Lunch! Lunch. Of course we should have some lunch. But Jesus, I thought. What a fucking shithole. What a fucked-up, good-for-nothing, awful country. Just like my grandmother always said.
“Grandma,” I said, “let’s move to America. You and me. We’ll live in New York. There are lots of nice parks there.”
“I don’t like New York,” said my grandmother matter-of-factly. “I prefer Boston.”
My grandmother had never been to New York. But she had been to Boston for my mother’s funeral.
“All right,” I said. “We can live in Boston.”
“Andryush,” my grandmother said, “I’m not going anywhere. I’d be dead before we got off the plane. I’m staying right here. Next summer I’m going to Musya’s dacha, and then I can die.”
In this shithole? I thought, but didn’t say. In this particular shithole of a country? Dying is all it’s good for. Why give them the satisfaction?

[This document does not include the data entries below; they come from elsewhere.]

theorem length_le_candInsert (v : Option Byte) (c : List (Option Byte)) : c.length ≤ (candInsert v c).length := by
  induction c with
  | nil => simp
  | cons w rest ih =>
    unfold candInsert
    split
    · simp
    · split
      · exact le_rfl
      · simpa using ih

/-- Two values in one set are two members. -/
theorem two_le_length_candInsert_singleton {v w : Option Byte} (h : candInsert v [w] ≠ [v]) :
    2 ≤ (candInsert v [w]).length := by
  by_cases hlt : candKey v < candKey w
  · simp [candInsert, hlt]
  · by_cases heq : candKey v = candKey w
    · have := candKey_injective v w heq
      subst this
      simp [candInsert] at h
    · simp [candInsert, hlt, heq]

/-! ## The sets after a store -/

/-- The candidate sets are listed in order, each as it should be (R72). -/
abbrev SetsOk (s : State) : Prop := (s.cand.map Prod.fst).Pairwise (· < ·) ∧ ∀ p ∈ s.cand, CandSetOk s p

/-- A listed set that an update of the state leaves alone, its byte too, stays as it should be. -/
theorem CandSetOk.of_same {s t : State} {p : Nat × List (Option Byte)} (h : CandSetOk s p) (hcfg : t.cfg = s.cfg)
    (hbyte : memGet (bufOf t (sharedBuf s.cfg)) p.1 = memGet (bufOf s (sharedBuf s.cfg)) p.1) : CandSetOk t p := by
  obtain ⟨hlt, htwo, hsorted, hcurrent⟩ := h
  exact ⟨by rwa [hcfg], htwo, hsorted, by rwa [hcfg, hbyte]⟩

theorem candOf_sorted {s : State} (h : SetsOk s) (i : Nat) :
    (candOf s i).Pairwise fun a b => candKey a < candKey b := by
  cases hi : candGet s.cand i with
  | none => simp [candOf_of_unlisted hi]
  | some c =>
    rw [candOf_of_listed hi]
    exact (h.2 _ (mem_of_candGet hi)).sorted

/-- The set that a store lists: it was listed before, or the value differs from the byte (R72). -/
theorem candSetOk_storeByte_shared {s : State} {i : Nat} {v : Byte} (h : SetsOk s)
    (hi : i < bufLen s.cfg (sharedBuf s.cfg))
    (hlisted : ¬ (candInsert (some v) (candOf s i) = [some v] ∧ candGet s.cand i = none)) :
    CandSetOk (storeByte s (sharedBuf s.cfg) i v) (i, candInsert (some v) (candOf s i)) where
  index_lt := hi
  two_members := by
    cases hget : candGet s.cand i with
    | none =>
      rw [candOf_of_unlisted hget] at hlisted ⊢
      exact two_le_length_candInsert_singleton fun heq => hlisted ⟨heq, hget⟩
    | some c =>
      rw [candOf_of_listed hget]
      exact (h.2 _ (mem_of_candGet hget)).two_members.trans (length_le_candInsert _ c)
  sorted := candInsert_sorted (candOf_sorted h i)
  holds_current := by
    rw [storeByte_cfg, memGet_storeByte]
    simp [mem_candInsert]

/-- A store inside a buffer keeps the sets as they should be (R72). -/
theorem setsOk_storeByte {s : State} {b : Buf} {i : Nat} {v : Byte} (h : SetsOk s) (hi : i < bufLen s.cfg b) :
    SetsOk (storeByte s b i v) := by
  by_cases hb : b = sharedBuf s.cfg
  · subst hb
    have other : ∀ p ∈ s.cand, p.1 ≠ i → CandSetOk (storeByte s (sharedBuf s.cfg) i v) p := fun p hp hne =>
      (h.2 p hp).of_same rfl (by simp [memGet_storeByte, hne])
    rw [SetsOk, storeByte_cand, if_pos rfl]
    by_cases hsame : candInsert (some v) (candOf s i) = [some v] ∧ candGet s.cand i = none
    · rw [candAdd, if_pos hsame]
      exact ⟨h.1, fun p hp => other p hp (ne_of_candGet_none hsame.2 p hp)⟩
    · rw [candAdd, if_neg hsame]
      refine ⟨candPut_sorted h.1, fun p hp => ?_⟩
      rcases mem_candPut h.1 hp with rfl | ⟨hp, hne⟩
      · exact candSetOk_storeByte_shared h hi hsame
      · exact other p hp hne
  · rw [SetsOk, storeByte_cand_of_not_shared hb]
    exact ⟨h.1, fun p hp => (h.2 p hp).of_same rfl (by simp [memGet_storeByte, Ne.symm hb])⟩

/-! ## The invariant and the sets -/

/-- No set is empty: a listed one has two members, an unlisted one its byte (R72). -/
theorem Inv.setsNonempty {s : State} (h : Inv s) : SetsNonempty s := by
  intro i
  cases hi : candGet s.cand i with
  | none => simp [candOf_of_unlisted hi]
  | some c =>
    have htwo := (h.cand_ok _ (mem_of_candGet hi)).two_members
    rw [candOf_of_listed hi]
    rintro rfl
    simp at htwo

/-- What every update that leaves the sets and the shared buffer alone owes the invariant about them. -/
theorem Inv.sets_kept {s t : State} (h : Inv s) (hcand : t.cand = s.cand) (hcfg : t.cfg = s.cfg)
    (hbuf : bufOf t (sharedBuf s.cfg) = bufOf s (sharedBuf s.cfg)) : ∀ p ∈ t.cand, CandSetOk t p :=
  fun p hp => (h.cand_ok p (hcand ▸ hp)).of_same hcfg (by rw [hbuf])

theorem Inv.setsOk_storeByte {s : State} (h : Inv s) {b : Buf} {i : Nat} {v : Byte} (hi : i < bufLen s.cfg b) :
    SetsOk (storeByte s b i v) :=
  Machine.setsOk_storeByte ⟨h.cand_sorted, h.cand_ok⟩ hi

/-! ## Updates of no agent and of both -/

theorem Inv.emit {s : State} (h : Inv s) (e : Event) : Inv (emit e s) :=
  { h with cand_ok := h.sets_kept rfl rfl rfl }

theorem Inv.draw {s : State} (h : Inv s) (n : Nat) : Inv { s with tick := n } :=
  { h with cand_ok := h.sets_kept rfl rfl rfl }

theorem Inv.consumeLink {s : State} (h : Inv s) (d : Byte) (rest : List Byte) : Inv (consumeLink d rest s) :=
  { h with cand_ok := h.sets_kept rfl rfl rfl }

theorem Inv.environmentMoves {s : State} (h : Inv s) (m : EnvMove) : Inv (environmentMoves m s) := by
  cases m <;> exact { h with cand_ok := h.sets_kept rfl rfl rfl }

theorem Inv.nextTurn {s : State} (h : Inv s) : Inv (nextTurn s).2 := by
  unfold Machine.nextTurn
  split <;> exact { h with cand_ok := h.sets_kept rfl rfl rfl }

theorem Inv.startReaderPass {s : State} (h : Inv s) : Inv (startReaderPass s) :=
  { h with cand_sorted := List.Pairwise.nil, cand_ok := nofun }

/-! ## Stores -/

theorem Inv.storeFrameByte {s : State} (h : Inv s) {i : Nat} {v : Byte} (hi : i < frameBytes s.cfg) :
    Inv (storeByte s .fb i v) :=
  { h with
    fb_wf := memSet_wf _ _ _ h.fb_wf
    fb_below := memSet_below _ _ _ _ h.fb_below hi
    cand_sorted := (h.setsOk_storeByte hi).1
    cand_ok := (h.setsOk_storeByte hi).2 }

theorem Inv.storePlaneByte {s : State} (h : Inv s) {i : Nat} {v : Byte} (hi : i < bpsBytes s.cfg)
    (hv : v.toNat < 64) : Inv (storeByte s .bps i v) :=
  { h with
    bps_wf := memSet_wf _ _ _ h.bps_wf
    bps_below := memSet_below _ _ _ _ h.bps_below hi
    planes_reserved := fun p hp => (mem_memSet _ _ _ p hp).elim (fun heq => heq ▸ hv) (h.planes_reserved p)
    cand_sorted := (h.setsOk_storeByte hi).1
    cand_ok := (h.setsOk_storeByte hi).2 }
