-- ==== Sys2Proof/Machine/Ownership.lean ====
section
/-! DEFINITION. The ownership unit: the console lease and the dropping of holds and pending takes (R119, R129-R131). -/

namespace Sys2Proof.Machine

/-- The reload that a good grading-link frame makes: RUNNING with the lease length, or STOPPED when that is 0 (R129). -/
def State.reloadLease (s : State) : State := { s with lease := if s.leaseLength = 0 then none else some s.leaseLength }

/-- A segment that an expiry or a FORCE_RELEASE changes: owned by the console, or with a take pending (R130, R131). -/
def Segment.heldByConsole (r : Segment) : Bool := decide (r.owner = .console) || r.takePending

/-- The slot's segment is such a one. -/
def State.heldByConsole (s : State) (i : Slot) : Bool :=
  match s.seg i with
  | some r => r.heldByConsole
  | none => false

/-- A CONSOLE owner becomes AUTO with revision +1; a pending take is cancelled with no change of revision (R130). -/
def Segment.dropHold (r : Segment) : Segment :=
  if r.owner = .console then ({ r with owner := .auto, takePending := false } : Segment).bump
  else { r with takePending := false }

/-- The holds and pending takes of the named slots are dropped; the notice is raised when one changed, and the RETIRING ones that changed are re-checked for freeing (R130, R131, R156). -/
def State.dropHolds (s : State) (named : Slot → Bool) (notice : PartKind) (slot : Option Slot) : State :=
  let changed := fun i => named i && s.heldByConsole i
  let t := { s with segments := Vector.ofFn fun i => if changed i then (s.seg i).map Segment.dropHold else s.seg i }
  if (List.finRange 160).any changed then (t.raisePart notice slot).retire changed else t

end Sys2Proof.Machine
end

But I did not bring up America again.
As for my sleeping problem, I started drinking a big Russian beer before going to bed. I bought it at the smelly little grocery at the corner of Lubyanka and the boulevard, or at another smelly little grocery on Pechatnikov, closer to our house, accessible through a little gap between the building next to ours and the church wall. This little alleyway off Pechatnikov was also where our dumpster was, and sometimes at night there was a guy eating food out of it. Was he the same guy who used to eat from that dumpster years before? If so, it spoke well of his longevity. Anyway, the beer put me to sleep faster, and kept me asleep longer, though in the morning I’d always have a bad feeling of some kind. The water used in Russian beers was not known for its purity. But imported beer cost twice as much and a minor tummyache was, in the final analysis, a small price to pay for some sleep.